In many MamE and MamO blots, there are small (i.e. ~20 kDa) bands near the bottom of the gel when analyzing the N-terminally tagged proteins. Although these bands appear in many experiments, the levels and even the presence of these two signals are inconsistent. This potentially suggests that short segments are removed from the N-terminus of each protein to produce unstable fragments that are quickly degraded.
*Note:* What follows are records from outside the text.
/-- The requester still asks. -/
def State.asksFor (s : State) (who : Nat) : Bool :=
  if who < 2 ^ 40 then (s.pendsOf fun w => w == .region).any fun p => p.prog == [who]
  else if who < 2 ^ 41 then (s.ctx? (who - 2 ^ 40)).any fun c => !c.blocked.isEmpty
  else (s.run? (who - 2 ^ 41)).any fun r => r.exits.any fun e => match e.2.2 with
    | .splicing _ => true
    | _ => false

/-- Two rectangles share a tile. -/
def Region.meets (g h : Region) : Bool :=
  decide (g.r < h.r + h.rows ∧ h.r < g.r + g.rows ∧ g.c < h.c + h.cols ∧ h.c < g.c + g.cols)

/-- Effective priority of a requester that holds a rectangle (R239, R311, R320). -/
def State.whoPrio (s : State) (who : Nat) : Nat :=
  if who < 2 ^ 40 then (((s.pendsOf fun w => w == .region).find? fun p => p.prog == [who]).map fun p => s.prioOf p.fire.req).getD 0
  else if who < 2 ^ 41 then ((s.ctx? (who - 2 ^ 40)).map fun c => (c.blocked.map c.queuePrio).foldl max 0).getD 0
  else ((s.strand? (who - 2 ^ 41)).map (·.eff)).getD 0

/-- A rectangle of die d is held for another requester, whom one of priority p does not precede (R311, R320). -/
def State.reserved (s : State) (who p d : Nat) (g : Region) : Bool :=
  (s.die d).resv.any fun e => e.1 != who && e.2.meets g && s.asksFor e.1 && decide (p ≤ s.whoPrio e.1)

/-- The rectangle held for a requester (R311). -/
def State.heldFor (s : State) (who : Nat) : Option (Nat × Region) :=
  (List.range 4).findSome? fun d => ((s.die d).resv.find? fun e => e.1 == who).map fun e => (d, e.2)

/-- A requester holds a rectangle no longer. -/
def State.unreserve (s : State) (who : Nat) : State :=
  { s with dies := s.dies.map fun (y : Die) => { y with resv := y.resv.filter fun e => e.1 != who } }

/-- A requester holds one rectangle; what nobody asks for any more goes. -/
def State.reserve (s : State) (who d : Nat) (g : Region) : State :=
  if (s.die d).resv.contains (who, g) then s
  else (s.unreserve who).modDie d fun y => { y with resv := (y.resv.filter fun e => s.asksFor e.1) ++ [(who, g)] }

/-- What a request asks for besides its shape: of a restore, that the strand's blocks find their converters (R319). -/
def anyRect (_ : Nat) (_ : Region) : Bool := true

/-- The rectangle at origin o of die d is eligible for a requester of priority p (R310), regions that `counts` leaves out being
free. -/
def State.eligible (s : State) (who p ctx : Nat) (q : Request) (counts fits : Nat → Region → Bool) (d o : Nat) : Bool :=
  let g := q.at ctx o
  let y := s.die d
  let quota := ((s.ctx? ctx).map fun c => bits c.rgnq.toNat 9 0).getD 0
  decide (g.r + g.rows ≤ 16 ∧ g.c + g.cols ≤ 16)
  && (isMTile o != q.ctile)
  && g.tiles.all (fun t => !y.retired t && !(y.regions.any fun h => counts d h && h.holds t))
  && decide (s.tilesOf ctx counts + g.rows * g.cols ≤ quota)
  && (!q.conv || (g.r % 2 == 0 && (g.c + q.j) % 4 == 1))
  && !s.reserved who p d g && fits d g

/-- The eligible rectangle of lowest origin tile number on the first die that has one (R309, R310). -/
def State.findRect (s : State) (who p ctx : Nat) (q : Request) (counts fits : Nat → Region → Bool) :
    Option (Nat × Region) :=
  q.dies.findSome? fun d => ((List.range 256).find? fun o => s.eligible who p ctx q counts fits d o).map fun o =>
    (d, q.at ctx o)

/-- A rectangle granted (R15, R310): every accumulator of its C-tiles takes tag 15 (R331). -/
def State.grantRegion (s : State) (d : Nat) (g : Region) : State :=
  s.modDie d fun y => { y with
    regions := y.regions ++ [g]
    accs := (y.accs.map fun e => if g.holds (e.1 / 4096) then (e.1, { e.2 with tag := 15 }) else e).filter fun e =>
      e.2 != Acc.reset }

/-- Every region counts. -/
def allCount (_ : Nat) (_ : Region) : Bool := true

/-! ### Pre-emption (R311) -/

/-- A strand may be saved and its region freed for a request of priority p (R311, R320): behind a save that is asked for
or under way in any case. -/
def State.freeable (s : State) (p k : Nat) (x : Strand) : Bool :=
  decide (x.eff < p) && x.lives && decide (k < 1024) &&
    match s.ctx? x.ctx with
    | none => false
    | some c => !bit c.pmode.toNat 0 && match x.save with
      | .saved _ | .asked _ _ _ | .saving _ _ _ => true
      | .running => bits c.psave.toNat 55 30 != 0 &&
          s.imageMapped x.ctx x.die (s.psaveSlot k x) x.region.imageLen

/-- The keys of strands that a request of priority p may free. -/
def State.freeables (s : State) (p : Nat) : List Nat := (s.strands.filter fun e => s.freeable p e.1 e.2).map (·.1)

/-- Kind of a post that asks Jasper to pre-empt a strand of a context it manages (R311). -/
def postPreemptKind : Nat := 6

/-- A word posted to Jasper for a context, once. -/
def Ctx.post (c : Ctx) (kind v : Nat) : Ctx :=
  if c.posts.contains (kind, v) then c else { c with posts := c.posts ++ [(kind, v)] }

/-- A victim is saved and its region freed (R311): at once where it stands saved, else its save is asked for. Jasper is
told of it. -/
def State.evict (s : State) (k : Nat) : State :=
  match s.strand? k with
  | none => s
  | some x =>
    let s := s.modCtx x.ctx fun c => c.post postVictimKind (strandId k)
    match x.save with
    | .saved _ => s.freeSaved k
    | .running => s.modStrand k fun x => { x with save := .asked (s.psaveSlot k x) true none, asked := 0 }
    | _ => s

/-- The rectangle that a request pre-empts for is held for it, and every freeable strand on it is saved and freed (R311). -/
def State.preemptAt (s : State) (who d : Nat) (g : Region) (fs : List Nat) : State :=
  let hit := fs.filter fun k => (s.die d).regions.any fun h => h.strand == some k && h.meets g
  hit.foldl State.evict (s.reserve who d g)

/-- A request that finds nothing to pre-empt is posted to Jasper for the strands of the contexts that it manages (R311). -/
def State.postRequest (s : State) (p : Nat) (q : Request) : State :=
  s.strands.foldl (fun s e =>
    if e.2.eff < p ∧ q.dies.contains (e.1 / 256 % 4) then s.modCtx e.2.ctx fun c =>
      if bit c.pmode.toNat 0 then c.post postPreemptKind (strandId e.1) else c
    else s) s

/-- How a request stands (R190, R239, R310, R311, R321): a rectangle, a wait for the saves of a pre-emption, or nothing
that fits, with 1 no fit or 2 quota. Strands that Jasper is asked to pre-empt make no wait (log 26). -/
inductive Found where
  | at_ (d : Nat) (g : Region)
  | waits (s : State)
  | no (s : State) (code : Nat)

/-- A request of a context at a priority: a rectangle that is held for it is granted once the saves complete; else one that
is eligible, or one that becomes so by pre-emption (R310, R311). -/
def State.allocate (s : State) (who ctx p : Nat) (q : Request) (fits : Nat → Region → Bool) : Found :=
  let fs := s.freeables p
  let freed := fun (_ : Nat) (g : Region) => !(g.strand.any fs.contains)
  match (s.heldFor who).filter fun e => s.eligible who p ctx q freed fits e.1 e.2.origin with
  | some (d, g) => if s.eligible who p ctx q allCount fits d g.origin then .at_ d g else .waits (s.preemptAt who d g fs)
  | none =>
    match s.findRect who p ctx q allCount fits with
    | some (d, g) => .at_ d g
    | none => match s.findRect who p ctx q freed fits with
      | some (d, g) => .waits (s.preemptAt who d g fs)
      | none =>
        let quota := ((s.ctx? ctx).map fun c => bits c.rgnq.toNat 9 0).getD 0
        .no (s.postRequest p q) (if quota < s.tilesOf ctx allCount + q.rows * q.cols then 2 else 1)

/-! ### Strands start -/

/-- A window that a launch declares, opened as WOPEN would (R144). -/
def WinDecl.open_ (w : WinDecl) (k : Nat) (g : Region) : Win :=
  Win.opened k (16 * (g.r + w.row) + g.c + w.col) w.index (w.slots - 1) w.elem w.tag w.base false

/-- A strand placed on a granted region of die d: its key, and the state (R15). Its operand windows are at launch
(R174). -/
def State.place (s : State) (d : Nat) (g : Region) (x : Strand) : Nat × State :=
  let k := strandKey d g.lead
  let s := s.grantRegion d { g with strand := some k }
  let s := s.modDie d fun y => { y with opwins := y.opwins.filter fun e => !g.holds e.1 }
  (k, { s with strands := put k { x with ctx := g.ctx, die := d, lead := g.lead, region := { g with strand := some k } }
                            s.strands })

/-- The strand of a launch (R36, R109, R239): registers tagged I64, base priority of its queue, and everything before it
acquired (R240, R342). -/
def launchStrand (l : Launch) (prio : Nat) (st : Stamp) (decls : List WinDecl) (g : Region) (k : Nat) : Strand :=
  let x := (l.regs.zipIdx).foldl (fun (x : Strand) v => x.writeReg (v.2 + 1) v.1 .i64) Strand.init
  { x with bc := BitVec.ofNat 64 l.entry, base := prio, eff := prio, stamp := st, launch := { l with started := true }
           wins := decls.foldl (fun ws w => put w.num (w.open_ k g) ws) []
           phase := .preload 0 }

/-! ### Package reset and contexts -/

/-- A die after the self-test of bring-up: the tiles that failed are retired (R348), each with an entry of the error
log (R354): of an M-tile in its window SRAM's, of a C-tile in its operand memory's (R9; log 30). -/
def Die.tested (n d : Nat) : Die :=
  let fails := fun (t : Nat) => Config.tileTestFails n (256 * d + t)
  let word := fun (i : Nat) => BitVec.ofNat 64 (lanesNat 1 ((List.range 64).map fun b => if fails (64 * i + b) then 1 else 0))
  ((List.range 256).filter fails).foldl (fun y t => y.logError d (if isMTile t then 0 else 1) 0 4 (strandKey d t) 0xFF)
    { Die.reset with retmap := Vector.ofFn fun i => word i.val }

/-- PACKAGE_RESET (R346, R348): reset, then bring-up: firmware that is rejected leaves the package in recovery; tiles
whose test fails are retired. The image set is the one loaded last. Which firmware is accepted and which tile fails is free (log 8). -/
def execPackageReset (s : State) : Host.Outcome State Fault Refusal :=
  let n := s.free
  let r := { State.reset with free := n + 1, agenda := s.agenda, image := s.image }
  .next (if Config.bootAccepted n then { r with boot := 4, dies := Vector.ofFn fun d => Die.tested n d.val }
  else { r with boot := 1, recovery := true })

/-- CONTEXT_OPEN (R16): every per-context register at its reset value, then RGNQ, CTXPRIV and the allotment that Beryl
loads; each die's constant stores are empty (R59). -/
def execContextOpen (c q : Nat) (priv super : Bool) (frames : List (Nat × Nat)) (s : State) :
    Host.Outcome State Fault Refusal :=
  .next (if s.boot ≠ 4 ∨ 64 ≤ c ∨ (s.ctx? c).isSome then s
    else
      { s with
        ctxs := put c { Ctx.start with rgnq := BitVec.ofNat 64 (q % 2 ^ 10)
                                       ctxpriv := BitVec.ofNat 64 ((if priv then 1 else 0) + if super then 2 else 0)
                                       frames := frames } s.ctxs
        dies := s.dies.map fun (y : Die) => { y with ksegs := del c y.ksegs } })

/-- Task-store entries of a context freed, their generations advanced (R242). -/
def Die.dropStore (y : Die) (c : Nat) : Die :=
  let mine := y.store.filter fun e => e.2.ctx == c
  { y with store := y.store.filter fun e => e.2.ctx != c
           gens := mine.foldl (fun g e => put e.1 ((look e.1 g).getD 0 + 1) g) y.gens }

/-- What a context that closes leaves on a die (R16): no region, task, ticket, translation, walk or constant store. -/
def Die.dropCtx (y : Die) (c : Nat) : Die :=
  Die.dropStore { y with
    regions := y.regions.filter fun g => g.ctx != c
    tickets := y.tickets.filter fun t => t.2.ctx != c
    tlb := y.tlb.filter fun x => x.ctx != c
    walks := y.walks.filter fun w => w.ctx != c
    ksegs := del c y.ksegs } c

/-- The completion of a refused record (R340, R343). -/
def refusal (c comp head : Nat) : Completion :=
  { ctx := c, comp := comp, code := 3, cause := 0, ident := 0, lhead := head, tres := 0, q := 0 }

/-- CONTEXT_CLOSE (R16): only with the launch ring disabled and no strand but saved ones whose regions are free. A launch
that is still queued is refused as a record posted to a closed context is (log 26). Its images, and those of its strands that
another context wrote, are plain memory from then on. -/
def execContextClose (c : Nat) (s : State) : Host.Outcome State Fault Refusal :=
  .next (match s.ctx? c with
    | none => s
    | some x =>
      if ringSize x.lring ≠ 0 ∨ s.strands.any (fun e => e.2.ctx == c && decide (e.1 < 1024)) then s
      else
        let gone := fun (p : Piece) => (s.task? p.handle).any fun t => t.ctx == c
        { s with
          ctxs := del c s.ctxs
          done := s.done ++ (x.queues.flatMap fun q => q.2.filter fun l => !l.started && l.comp != 0).map fun l =>
            refusal c l.comp l.lhead
          strands := s.strands.filter fun e => e.2.ctx != c
          images := s.images.filter fun i => i.ctx != c && !(i.key.bind s.strand?).any fun z => z.ctx == c
          dies := s.dies.map fun (y : Die) => Die.dropCtx { y with pool := y.pool.filter fun p => !gone p } c })

/-! ### The launch ring -/

/-- Bytes of a launch record (R340). -/
def launchBytes : Nat := 320

/-- A physical range has something behind it (R339). -/
def State.backed (s : State) (pa n : Nat) : Bool := s.paMapped pa && s.paMapped (pa + n - 1)

/-- The launch records among a host's writes, in the order in which they were begun: 320 bytes from a 64-byte-aligned address
on, all of them written; of those that share bytes, the lower (R340; log 26). -/
def postedRecords (w : List (Nat × BitVec 8)) : List Nat :=
  let as := (w.map (·.1)).eraseDups
  let whole := as.filter fun a => a % 64 == 0 && (List.range launchBytes).all fun i => as.contains (a + i)
  let kept := (sortBy (fun (a b : Nat) => decide (a < b)) whole).foldl
    (fun l a => if l.all fun b => decide (b + launchBytes ≤ a) then l ++ [a] else l) []
  as.filter kept.contains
Due to the inconsistency in these bands we have not focused on them in our analysis of the processing pattern.
Identification of a putative cleavage motif in MamO
Analysis of the in vivo processing patterns strongly indicated that MamE processes itself, MamO and MamP(25). We reasoned that one strategy for reconstituting its proteolytic activity in vitro could be to design substrates from motifs that are cleaved in a MamE-dependent fashion. Based on epitope tagging, MamO is cleaved between the protease and TauE domains, which suggests that there is a MamE-dependent cleavage site at the mature C-terminus of the protease domain (Fig. 2B). Cell pellets from 2L cultures of the ΔOΔR9/FLAG-O strain were used for biochemical fractionation. Enzymatic lysis and sonication followed by a low speed (8000 x g) spin were used to isolate material associated with the dense magnetite particles. A number of detergents were tested for their ability to dissolve the MamO fragments. Most classes of detergents are ineffective or only partially effective in the initial solubilization step. Lipid-like zwitterionic detergents including lauryldimethylamine oxide (LDAO) and FosCholine-12 extract the fragments from the membrane, but they disrupt binding to the α-FLAG affinity resin. However, once the initial extraction step is complete, the detergent requirements to maintain solubility become less stringent.
Based on the solubility information, the low speed pellet was pre-washed with CHAPS before extracting the MamO fragments from the membranes with FosCholine-12. In order to facilitate binding to the affinity resin, the FosCholine soluble material was loaded on an anion exchange column and exchanged to the detergent DDM by extensive washing before eluting with salt. This fraction was then used as the input for an α-FLAG affinity isolation to yield a final fraction enriched in N-terminal fragments of MamO (Figs. 2A and 2B).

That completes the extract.